One answer is that there are other Boones besides Daniel we should consider. Squire Boone, Daniel's brother, arrived in Indiana from Kentucky in 1802, and from 1806 until his death in 1816 he ran a mill on the public road in Indiana twenty-five miles west of Louisville. Squire Boone had lived in Camden District in South Carolina when both our Neals and Matthew McCammon were residing there, and so we can hypothesize a link between the Neals and this other Boone family. Possibly the Neals accompanied Squire Boone across the mountains into Kentucky, and this kernel of reality, repeated and burnished and transformed over the generations, gave rise to the family story that the Neals "traveled with Daniel Boone." In addition, a Ratliffe Boon, a cousin of Daniel (and later a governor of Indiana), moved from Kentucky to Indiana in 1809, about the time our Neals made their own move. Perhaps our Neals moved a portion of the way with Ratliffe Boon and he morphed into Daniel Boone as the story got repeated over the decades.

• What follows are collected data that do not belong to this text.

theorem feedTick_storesOk {s : State} {ch : Nat} (hok : s.storesOk = true) : (feedTick s ch).storesOk = true := by
  unfold feedTick
  try dsimp only
  repeat' first
    | with_reducible first
      | assumption | apply ite_storesOk | apply feedSkip_storesOk | apply engineReads_storesOk
      | refine engineReads_storesOk' (by assumption) ?_ | apply engineFault_storesOk | apply setChan_storesOk
      | fail_if_no_progress refine mk_storesOk ?_ rfl rfl rfl rfl rfl
    | fail_if_no_progress dsimp only | split

theorem feedTicks_storesOk {s : State} (hok : s.storesOk = true) : (feedTicks s).storesOk = true := by
  unfold feedTicks
  try dsimp only
  repeat' first
    | with_reducible first
      | assumption | apply ite_storesOk | apply feedTick_storesOk | refine foldl_storesOk ?_ (fun s x h => ?_)
    | fail_if_no_progress dsimp only | split

theorem revokePartial_storesOk {s : State} {ch : Nat} (hok : s.storesOk = true) :
    (revokePartial s ch).storesOk = true := by
  unfold revokePartial
  try dsimp only
  repeat' first
    | with_reducible first
      | assumption | apply ite_storesOk | apply takeFree_storesOk | refine takeFree_storesOk' (by assumption) ?_
      | apply fillCells_storesOk | apply moveUnits_storesOk
      | fail_if_no_progress refine mk_storesOk ?_ rfl rfl rfl rfl rfl
    | fail_if_no_progress dsimp only | split

theorem resetStart_storesOk {s : State} {d : Nat} (hok : s.storesOk = true) :
    (resetStart s d).storesOk = true := by
  unfold resetStart
  try dsimp only
  repeat' first
    | with_reducible first
      | assumption | apply ite_storesOk | fail_if_no_progress refine mk_storesOk ?_ rfl rfl rfl rfl rfl
    | fail_if_no_progress dsimp only | split

theorem execXpLeaseRevoked_nextOk {addr : BitVec 24} {s : State} (hok : s.storesOk = true) :
    NextOk (execXpLeaseRevoked addr s) := by
  unfold execXpLeaseRevoked
  try dsimp only
  repeat' first
    | with_reducible first
      | assumption | apply ite_storesOk | refine nextOk_next ?_ | apply nextOk_ite | apply logHw_storesOk
      | apply setB_storesOk | apply countUp_storesOk | apply revokePartial_storesOk | apply chEnd_storesOk
      | apply directEnd_storesOk | apply extForget_storesOk | apply pinSettle_storesOk | apply resetStart_storesOk
      | fail_if_no_progress refine mk_storesOk ?_ rfl rfl rfl rfl rfl
    | fail_if_no_progress dsimp only | split

theorem reelFollow_storesOk {s0 : State} {ch line : Nat} (hok : s0.storesOk = true) :
    (reelFollow s0 ch line).storesOk = true := by
  unfold reelFollow
  try dsimp only
  repeat' first
    | with_reducible first
      | assumption | apply ite_storesOk | apply engineReads_storesOk
      | refine engineReads_storesOk' (by assumption) ?_ | apply engineFault_storesOk | apply setChan_storesOk
      | fail_if_no_progress refine mk_storesOk ?_ rfl rfl rfl rfl rfl
    | fail_if_no_progress dsimp only | split

theorem reelTickChan_storesOk {s : State} {ch : Nat} (hok : s.storesOk = true) :
    (reelTickChan s ch).storesOk = true := by
  unfold reelTickChan
  try dsimp only
  repeat' first
    | with_reducible first
      | assumption | apply ite_storesOk | apply reelFollow_storesOk | apply reelPrune_storesOk
      | apply setChan_storesOk | apply tallySample_storesOk
      | fail_if_no_progress refine mk_storesOk ?_ rfl rfl rfl rfl rfl
    | fail_if_no_progress dsimp only | split

theorem reelTick_storesOk {s : State} (hok : s.storesOk = true) : (reelTick s).storesOk = true := by
  unfold reelTick
  try dsimp only
  repeat' first
    | with_reducible first
      | assumption | apply ite_storesOk | apply reelTickChan_storesOk | refine foldl_storesOk ?_ (fun s x h => ?_)
    | fail_if_no_progress dsimp only | split

theorem execXpRecovery_nextOk {sfdp : Option Sfdp} {s : State} (hok : s.storesOk = true) : NextOk (execXpRecovery sfdp s) := by
  unfold execXpRecovery
  try dsimp only
  repeat' first
    | with_reducible first
      | assumption | apply ite_storesOk | refine nextOk_next ?_ | apply nextOk_ite | apply setB_storesOk
      | apply logHw_storesOk | fail_if_no_progress refine mk_storesOk ?_ rfl rfl rfl rfl rfl
    | fail_if_no_progress dsimp only | split

theorem reelQuiesce_storesOk {s : State} (hok : s.storesOk = true) : (reelQuiesce s).storesOk = true := by
  unfold reelQuiesce
  try dsimp only
  repeat' first
    | with_reducible first
      | assumption | apply ite_storesOk | apply setB_storesOk | apply setChan_storesOk
      | refine foldl_storesOk ?_ (fun s x h => ?_) | fail_if_no_progress refine mk_storesOk ?_ rfl rfl rfl rfl rfl
    | fail_if_no_progress dsimp only | split

theorem execLeaseGrant_nextOk {s : State} (hok : s.storesOk = true) : NextOk (execLeaseGrant s) := by
  unfold execLeaseGrant
  try dsimp only
  repeat' first
    | with_reducible first
      | assumption | apply ite_storesOk | refine nextOk_next ?_ | apply nextOk_ite | apply leaseGrant_storesOk
    | fail_if_no_progress dsimp only | split

theorem execPageReady_nextOk {ch : Fin 8} {s : State} (hok : s.storesOk = true) : NextOk (execPageReady ch s) := by
  unfold execPageReady
  try dsimp only
  repeat' first
    | with_reducible first
      | assumption | apply ite_storesOk | refine nextOk_next ?_ | apply nextOk_ite | apply burstEnd_storesOk
      | apply fillCells_storesOk | apply leaseDrop_storesOk | apply setChan_storesOk
      | fail_if_no_progress refine mk_storesOk ?_ rfl rfl rfl rfl rfl
    | fail_if_no_progress dsimp only | split

theorem diagEnd_storesOk {s : State} (hok : s.storesOk = true) : (diagEnd s).storesOk = true := by
  unfold diagEnd
  try dsimp only
  repeat' first
    | with_reducible first
      | assumption | apply ite_storesOk | apply setReg_storesOk | refine foldl_storesOk ?_ (fun s x h => ?_)
      | fail_if_no_progress refine mk_storesOk ?_ rfl rfl rfl rfl rfl
    | fail_if_no_progress dsimp only | split

theorem handoverBegin_storesOk {s : State} (hok : s.storesOk = true) : (handoverBegin s).storesOk = true := by
  unfold handoverBegin
  try dsimp only
  repeat' first
    | with_reducible first
      | assumption | apply ite_storesOk | refine foldl_storesOk ?_ (fun s x h => ?_)
      | fail_if_no_progress refine mk_storesOk ?_ rfl rfl rfl rfl rfl
    | fail_if_no_progress dsimp only | split

theorem latchSink_storesOk {s : State} {n : Nat} (hok : s.storesOk = true) : (latchSink s n).storesOk = true := by
  unfold latchSink
  try dsimp only
  repeat' first
    | with_reducible first
      | assumption | apply ite_storesOk | fail_if_no_progress refine mk_storesOk ?_ rfl rfl rfl rfl rfl
    | fail_if_no_progress dsimp only | split
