theorem execTwbCmdIdent_nextOk {pec : Bool} {n : BitVec 6} {s : State} (hok : s.storesOk = true) :
    NextOk (execTwbCmdIdent pec n s) := by
  unfold execTwbCmdIdent
  try dsimp only
  repeat' first
    | with_reducible first
      | assumption | apply ite_storesOk | refine nextOk_next ?_ | apply nextOk_ite | apply twbRead_storesOk
    | fail_if_no_progress dsimp only | split

theorem execTwbWakeAddress_nextOk {plane : BitVec 2} {s : State} (hok : s.storesOk = true) :
    NextOk (execTwbWakeAddress plane s) := by
  unfold execTwbWakeAddress
  try dsimp only
  repeat' first
    | with_reducible first
      | assumption | apply ite_storesOk | refine nextOk_next ?_ | apply nextOk_ite | apply wakeSources_storesOk
      | apply twbSays_storesOk | apply twbFlag_storesOk
    | fail_if_no_progress dsimp only | split

theorem execTwbSclLow_nextOk {s : State} (hok : s.storesOk = true) : NextOk (execTwbSclLow s) := by
  unfold execTwbSclLow
  try dsimp only
  repeat' first
    | with_reducible first
      | assumption | apply ite_storesOk | refine nextOk_next ?_ | apply nextOk_ite | apply twbFlag_storesOk
      | apply logHw_storesOk
    | fail_if_no_progress dsimp only | split

theorem ptrRead_storesOk {s : State} {latch : Option (Nat × Word)} {n : Nat} (h : s.storesOk = true) :
    (ptrRead s latch n).1.storesOk = true := by
  induction n generalizing s latch with
  | zero => exact h
  | succ n ih => exact ih (setPtr_storesOk (ite_storesOk (readEffect_storesOk h) h))

theorem ptrRead_storesOk' {s t : State} {latch : Option (Nat × Word)} {n : Nat} {y : List Byte}
    (he : ptrRead s latch n = (t, y)) (h : s.storesOk = true) : t.storesOk = true := by
  have := ptrRead_storesOk (latch := latch) (n := n) h
  rwa [he] at this

theorem execPointerPlaneRead_nextOk {n : BitVec 10} {s : State} (hok : s.storesOk = true) :
    NextOk (execPointerPlaneRead n s) := by
  unfold execPointerPlaneRead
  try dsimp only
  repeat' first
    | with_reducible first
      | assumption | apply ite_storesOk | refine nextOk_next ?_ | apply nextOk_ite | apply twbSays_storesOk
      | apply ptrRead_storesOk | refine ptrRead_storesOk' (by assumption) ?_
    | fail_if_no_progress dsimp only | split

theorem twbiDrop_storesOk {s : State} {n : Nat} (hok : s.storesOk = true) : (twbiDrop s n).storesOk = true := by
  unfold twbiDrop
  try dsimp only
  repeat' first
    | with_reducible first
      | assumption | apply ite_storesOk | fail_if_no_progress refine mk_storesOk ?_ rfl rfl rfl rfl rfl
    | fail_if_no_progress dsimp only | split

theorem execTwbiDelay_nextOk {s : State} (hok : s.storesOk = true) : NextOk (execTwbiDelay s) := by
  unfold execTwbiDelay
  try dsimp only
  repeat' first
    | with_reducible first
      | assumption | apply ite_storesOk | refine nextOk_next ?_ | apply nextOk_ite | apply twbiDrop_storesOk
    | fail_if_no_progress dsimp only | split

theorem execTwbiWrite_nextOk {s : State} (hok : s.storesOk = true) : NextOk (execTwbiWrite s) := by
  unfold execTwbiWrite
  try dsimp only
  repeat' first
    | with_reducible first
      | assumption | apply ite_storesOk | refine nextOk_next ?_ | apply nextOk_ite | apply setCbufByte_storesOk
      | apply twbiDrop_storesOk | refine foldl_storesOk ?_ (fun s x h => ?_)
      | fail_if_no_progress refine mk_storesOk ?_ rfl rfl rfl rfl rfl
    | fail_if_no_progress dsimp only | split

theorem execTwbSdaLow_nextOk {s : State} (hok : s.storesOk = true) : NextOk (execTwbSdaLow s) := by
  unfold execTwbSdaLow
  try dsimp only
  repeat' first
    | with_reducible first
      | assumption | apply ite_storesOk | refine nextOk_next ?_ | apply nextOk_ite | apply twbFlag_storesOk
      | apply logHw_storesOk
    | fail_if_no_progress dsimp only | split

theorem execTwbCmdMode_nextOk {t : TwbWrite} {s : State} (hok : s.storesOk = true) : NextOk (execTwbCmdMode t s) := by
  unfold execTwbCmdMode
  try dsimp only
  repeat' first
    | with_reducible first
      | assumption | apply ite_storesOk | refine nextOk_next ?_ | apply nextOk_ite | apply twbSays_storesOk
      | apply regWrite_storesOk | apply twbFlag_storesOk
      | fail_if_no_progress refine mk_storesOk ?_ rfl rfl rfl rfl rfl
    | fail_if_no_progress dsimp only | split

theorem execTwbCmdReply_nextOk {pec : Bool} {n : BitVec 6} {s : State} (hok : s.storesOk = true) :
    NextOk (execTwbCmdReply pec n s) := by
  unfold execTwbCmdReply
  try dsimp only
  repeat' first
    | with_reducible first
      | assumption | apply ite_storesOk | refine nextOk_next ?_ | apply nextOk_ite | apply twbRead_storesOk
    | fail_if_no_progress dsimp only | split

theorem slackCommand_storesOk {s : State} {code : Nat} {need : Nat} {t : TwbWrite} (hok : s.storesOk = true) :
    (slackCommand s code need t).storesOk = true := by
  unfold slackCommand
  try dsimp only
  repeat' first
    | with_reducible first
      | assumption | apply ite_storesOk | apply twbSays_storesOk | apply twbFlag_storesOk | apply countUp_storesOk
      | fail_if_no_progress refine mk_storesOk ?_ rfl rfl rfl rfl rfl
    | fail_if_no_progress dsimp only | split

theorem execParamSet_nextOk {t : TwbWrite} {s : State} (hok : s.storesOk = true) : NextOk (execParamSet t s) := by
  unfold execParamSet
  try dsimp only
  repeat' first
    | with_reducible first
      | assumption | apply ite_storesOk | refine nextOk_next ?_ | apply nextOk_ite | apply slackCommand_storesOk
    | fail_if_no_progress dsimp only | split

theorem execTwbiEnd_nextOk {s : State} (hok : s.storesOk = true) : NextOk (execTwbiEnd s) := by
  unfold execTwbiEnd
  try dsimp only
  repeat' first
    | with_reducible first
      | assumption | apply ite_storesOk | refine nextOk_next ?_ | apply nextOk_ite
      | fail_if_no_progress refine mk_storesOk ?_ rfl rfl rfl rfl rfl
    | fail_if_no_progress dsimp only | split

theorem paramSetRun_storesOk {s : State} {d : List Byte} (hok : s.storesOk = true) :
    (paramSetRun s d).1.storesOk = true := by
  unfold paramSetRun
  try dsimp only
  repeat' first
    | with_reducible first
      | assumption | apply ite_storesOk | apply paramStage_storesOk
      | refine paramStage_storesOk' (by assumption) ?_
      | fail_if_no_progress refine mk_storesOk ?_ rfl rfl rfl rfl rfl
    | fail_if_no_progress dsimp only | split

theorem paramSetRun_storesOk' {s : State} {d : List Byte} {t0 : State}
    {y0 : Byte × List Byte} (he : paramSetRun s d = (t0, y0)) (hok : s.storesOk = true) :
    t0.storesOk = true := by
  have := paramSetRun_storesOk (s := s) (d := d) hok
  rwa [he] at this

theorem paramGetRun_storesOk {s : State} {d : List Byte} (hok : s.storesOk = true) :
    (paramGetRun s d).1.storesOk = true := by
  unfold paramGetRun
  try dsimp only
  repeat' first
    | with_reducible first
      | assumption | apply ite_storesOk | apply romFetch_storesOk | refine romFetch_storesOk' (by assumption) ?_
      | fail_if_no_progress refine mk_storesOk ?_ rfl rfl rfl rfl rfl
    | fail_if_no_progress dsimp only | split

theorem paramGetRun_storesOk' {s : State} {d : List Byte} {t0 : State}
    {y0 : Byte × List Byte} (he : paramGetRun s d = (t0, y0)) (hok : s.storesOk = true) :
    t0.storesOk = true := by
  have := paramGetRun_storesOk (s := s) (d := d) hok
  rwa [he] at this

theorem execSlackCommandDone_nextOk {s : State} (hok : s.storesOk = true) : NextOk (execSlackCommandDone s) := by
  unfold execSlackCommandDone
  try dsimp only
  repeat' first
    | with_reducible first
      | assumption | apply ite_storesOk | refine nextOk_next ?_ | apply nextOk_ite | apply paramSetRun_storesOk
      | refine paramSetRun_storesOk' (by assumption) ?_ | apply paramGetRun_storesOk
      | refine paramGetRun_storesOk' (by assumption) ?_
      | fail_if_no_progress refine mk_storesOk ?_ rfl rfl rfl rfl rfl
    | fail_if_no_progress dsimp only | split

theorem execTwbCmdStatus_nextOk {pec : Bool} {plain : Bool} {n : BitVec 6} {s : State} (hok : s.storesOk = true) :
    NextOk (execTwbCmdStatus pec plain n s) := by
  unfold execTwbCmdStatus
  try dsimp only
  repeat' first
    | with_reducible first
      | assumption | apply ite_storesOk | refine nextOk_next ?_ | apply nextOk_ite | apply twbSays_storesOk
      | apply twbRead_storesOk
    | fail_if_no_progress dsimp only | split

Establishing just when and where the Neals might have known the Boone family continues to elude us, then. Family lore often alters and gilds the truth as it gets told and retold over generations farther and farther removed from personal knowledge of the events. We can only wonder what truth, if any, lies at the bottom of this interesting story that we Neals traveled with Daniel Boone.

Turning to the tradition that Neals and Boones were intermarried, we find sounder information. In fact, the McCammon family did intermarry with the Boones, as did the Cowden family. There is some disagreement over the exact nature of the former family's connections with the Boones,3 but the Cowden connection is clear: Elizabeth {Cowden} Neal's sister Henrietta married a direct descendant of Daniel Boone himself. Could it be that the Neal family lore about the relationship to Boone has actually come to us from the McCammon or (more likely) Cowden family, which did travel to Kentucky with Boone? (The Cowdens may have lived in North Carolina, as we have seen.)

It is also possible, I suppose, that the existence of this actual tie by marriage between the Neals and the Boones gave birth to the apparently spurious tradition that Neals had actually traveled to Kentucky with Daniel Boone, but we have now reached the point where we cannot separate legend and history.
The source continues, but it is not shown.